As bloody month after bloody month goes by, the United States grows ever more committed to overthrowing the regime of Syrian President Bashar al-Assad. The cause is undoubtedly a just one: Avaaz, the human rights group that has been most deeply involved in the Syria crisis, reported Thursday morning that "17 civilians were beheaded or partially beheaded by regime security forces" outside of Baba Amro, the besieged Homs district that will likely soon fall to al-Assad's tanks, if it hasn't already.

Last week, Syrian activists reported that regime soldiers had ambushed and killed 64 men fleeing Homs, dumping their bodies outside the city.

And ousting al-Assad would bring strategic benefits, removing Iran's only Arab ally at a time when the Islamic Republic is on its heels, and taking out a patron of hard-line movements like Hamas and Hezbollah that oppose a two-state solution to the Israeli-Palestinian conflict.

But the United States has not done all it can to hasten al-Assad's exit. Syria is unquestionably a hard problem -- vastly more complicated than Libya: more ethnically diverse, with a far greater number of outside players involved.

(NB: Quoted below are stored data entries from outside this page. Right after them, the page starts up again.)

-- ==== Sys2Proof/Laws/Step.lean ====
section
/-!
SUPPORT. What a step can do, said once: the completion, each host event, the presentation of a command and the reset.
And that every operation over the banks keeps the canonical form of the memory.
-/
namespace Sys2Proof.Machine

/-! ## Which event comes next -/

theorem completionDue_of_idle {s : State} (h : s.seq = .idle) : completionDue s = false := by
  simp [completionDue, h]

theorem busy_of_completionDue {s : State} (h : completionDue s = true) :
    ∃ i a0 a1 left, s.seq = .busy i a0 a1 left := by
  unfold completionDue at h
  cases hs : s.seq with
  | idle => simp [hs] at h
  | busy i a0 a1 left => exact ⟨i, a0, a1, left, rfl⟩

/-- A step is the completion that is due, or the host's next event, or nothing. -/
theorem step_cases (s : State) :
    (completionDue s = true ∧ step s = .next (complete s)) ∨
    (completionDue s = false ∧ s.bus = [] ∧ step s = .next s) ∨
    (∃ op rest, completionDue s = false ∧ s.bus = op :: rest ∧ step s = perform op (takeOp rest s)) := by
  unfold step
  cases hd : completionDue s with
  | true => exact .inl ⟨rfl, rfl⟩
  | false =>
    cases hb : s.bus with
    | nil => exact .inr (.inl ⟨rfl, rfl, rfl⟩)
    | cons op rest => exact .inr (.inr ⟨op, rest, rfl, rfl, rfl⟩)

/-! ## The completion -/

theorem complete_idle {s : State} (h : s.seq = .idle) : complete s = s := by
  simp [complete, h]

theorem complete_busy {s : State} {i : Instr} {a0 a1 : Word} {left : Nat} (h : s.seq = .busy i a0 a1 left) :
    complete s = finish (effectOf i) a0 a1 s := by
  simp [complete, h]

/-! ## The presentation of a command -/

/-- A presented word is rejected with BUSY, or rejected with ILLEGAL_CMD, or issued as the command it decodes to. -/
theorem present_cases (w : Word) (s : State) :
    (s.busy = true ∧ present w s = .next (reject w .busy s)) ∨
    (s.busy = false ∧ (∃ e, decode w = .error e) ∧ present w s = .next (reject w .illegalCmd s)) ∨
    (∃ i, s.busy = false ∧ decode w = .ok i ∧ present w s = .next (issue i (checkOf i) (effectOf i) s)) := by
  unfold present
  cases hb : s.busy with
  | true => exact .inl ⟨rfl, by simp⟩
  | false =>
    cases hd : decode w with
    | error e => exact .inr (.inl ⟨rfl, ⟨e, rfl⟩, by simp⟩)
    | ok i => exact .inr (.inr ⟨i, rfl, rfl, by simp [exec_eq_issue]⟩)

/-! ## The host's events -/

/-- A host write presents a command, or writes STATUS, IRQEN, ARG0, ARG1 or the banks, or does nothing. -/
theorem hostWrite_cases (addr v : Word) (be : BitVec 4) (s : State) :
    hostWrite addr v be s = present v s ∨ hostWrite addr v be s = .next (writeStatus v s) ∨
    hostWrite addr v be s = .next (writeIrqen v s) ∨ hostWrite addr v be s = .next { s with arg0 := v } ∨
    hostWrite addr v be s = .next { s with arg1 := v } ∨
    (∃ off, placeOf addr = .data off ∧ hostWrite addr v be s = .next (dataWrite off v s)) ∨
    hostWrite addr v be s = .next s := by
  unfold hostWrite
  split
  · cases hp : placeOf addr with
    | csr off =>
      simp only [csrWrite]
      split
      · simp
      · split
        · simp
        · split
          · simp
          · split
            · simp
            · split <;> simp
    | node off => simp
    | twiddle off => simp
    | data off => simp
    | unmapped => simp
  · simp

/-- A dropped write changes nothing (R90). -/
theorem hostWrite_partial {addr v : Word} {be : BitVec 4} (h : be ≠ 0b1111) (s : State) :
    hostWrite addr v be s = .next s := by
  rw [hostWrite, if_neg h]

theorem dataWrite_in {off : Nat} {s : State} (h : off < dataPopulated s.build) (v : Word) :
    dataWrite off v s = s.storeBytes (dataBase + off) v.toNat 4 := by
  simp [dataWrite, h]

theorem dataWrite_out {off : Nat} {s : State} (h : ¬ off < dataPopulated s.build) (v : Word) :
    dataWrite off v s = s := by
  simp [dataWrite, h]

/-- The address of an aligned word is a multiple of 4 not above the address given (R89). -/
theorem alignedAddr_spec (addr : Word) :
    alignedAddr addr % 4 = 0 ∧ alignedAddr addr ≤ addr.toNat ∧ addr.toNat < alignedAddr addr + 4 := by
  unfold alignedAddr
  omega

/-- The place of an address in the DATA region (R82). -/
theorem placeOfNat_data {a off : Nat} :
    placeOfNat a = .data off ↔ dataBase ≤ a ∧ a < dataBase + dataSize ∧ off = a - dataBase := by
  unfold placeOfNat csrSize nodeBase nodeSize twiddleBase twiddleSize dataBase dataSize
  split
  · simp only [reduceCtorEq, false_iff]
    omega
  · split
    · simp only [reduceCtorEq, false_iff]
      omega
    · split
      · simp only [reduceCtorEq, false_iff]
        omega
      · split
        · simp only [Place.data.injEq]
          omega
        · simp only [reduceCtorEq, false_iff]
          omega

/-! ## The reset -/

theorem resetEvent_idle {s : State} (h : s.seq = .idle) : resetEvent s = resetIdle s := by
  simp [resetEvent, h]

theorem resetEvent_busy {s : State} {i : Instr} {a0 a1 : Word} {left : Nat} (h : s.seq = .busy i a0 a1 left) :
    resetEvent s = resetBusy i a0 a1 s := by
  simp [resetEvent, h]

@[simp] theorem resetOf_build (b : Build) : (State.resetOf b).build = b := rfl

@[simp] theorem forgetSpan_build (s : State) (w : BankSpan) : (forgetSpan s w).build = s.build := by
  simp [forgetSpan]

theorem forgetSpans_build (ws : List BankSpan) (s : State) : (ws.foldl forgetSpan s).build = s.build := by
  induction ws generalizing s with
  | nil => rfl
  | cons w ws ih => simp [ih]

/-- A reset leaves the build alone and the sequencer idle (R6, R58). -/
theorem resetEvent_build (s : State) : (resetEvent s).build = s.build ∧ (resetEvent s).seq = .idle := by
  cases h : s.seq with
  | idle => rw [resetEvent_idle h]; exact ⟨rfl, rfl⟩
  | busy i a0 a1 left =>
    rw [resetEvent_busy h]
    refine ⟨?_, rfl⟩
    show (forgetContext _ _).build = s.build
    unfold forgetContext
    split
    · exact forgetSpans_build _ _
    · exact forgetSpans_build _ _

/-! ## Every operation over the banks keeps the canonical form of the memory -/

theorem wf_storeBytes {s : State} (a v n : Nat) (h : Memory.wf s.mem) : Memory.wf (s.storeBytes a v n).mem :=
  Memory.wf_putBytes _ _ _ h

theorem wf_setSample {s : State} (b j : Nat) (v : Sample) (h : Memory.wf s.mem) : Memory.wf (s.setSample b j v).mem :=
  wf_storeBytes _ _ _ h

theorem wf_storeDest {s : State} (ys : List (Cpx Sample)) (h : Memory.wf s.mem) : Memory.wf (storeDest ys s).mem :=
  State.wf_setBlock _ _ _ (State.wf_setBlock _ _ _ h)

theorem wf_productAt {s : State} (a b c d : Nat) (g : Sign) (k : Nat) (h : Memory.wf s.mem) :
    Memory.wf (productAt a b c d g s k).mem := wf_setSample _ _ _ (wf_setSample _ _ _ h)

theorem wf_emit {s : State} (c ob oo : Nat) (h : Memory.wf s.mem) : Memory.wf (emit c ob oo s).mem :=
  State.wf_setBlock _ _ _ h

theorem wf_dataWrite {s : State} (off : Nat) (v : Word) (h : Memory.wf s.mem) : Memory.wf (dataWrite off v s).mem := by
  unfold dataWrite
  split
  · exact wf_storeBytes _ _ _ h
  · exact h

theorem wf_forgetSpan {s : State} (w : BankSpan) (h : Memory.wf s.mem) : Memory.wf (forgetSpan s w).mem :=
  State.wf_setBlock _ _ _ h

/-- The memory after reset has the canonical form. -/
theorem reset_wf (b : Build) : Memory.wf (State.resetOf b).mem := List.Pairwise.nil

/-! ## What the checks read -/

/-- The checks of a command read the build, the facade and the contexts only (R180, R240). -/
theorem checkOf_congr {s t : State} (hb : s.build = t.build) (hf : s.facade = t.facade) (hc : s.ctxs = t.ctxs)
    (i : Instr) (a0 a1 : Word) : checkOf i a0 a1 s = checkOf i a0 a1 t := by
  obtain ⟨⟩ := s
  obtain ⟨⟩ := t
  simp only at hb hf hc
  subst hb hf hc
  cases i <;> rfl

end Sys2Proof.Machine
end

Turkey shares a long border with Syria and a fear of Kurdish nationalism; Russia sees al-Assad as its last remaining friend in the Middle East; Saudi Arabia would like to see the majority Sunnis in power; Iraq, Israel and Lebanon fear the inevitable chaos that will follow al-Assad's collapse; and, of course, Iran is deeply invested in the regime's survival.

All this rightly makes U.S. policymakers queasy about getting sucked into a potential quagmire just as they are pulling out of two costly wars with little to show for it. Where advocates of military intervention see in Syria another Libya, or even a Kosovo, many see another Iraq in the making. It also means the United States has less leeway to pursue its interests (and values) unilaterally. As long as Turkey, for instance, opposes safe zones along the Syrian border, it's a no go.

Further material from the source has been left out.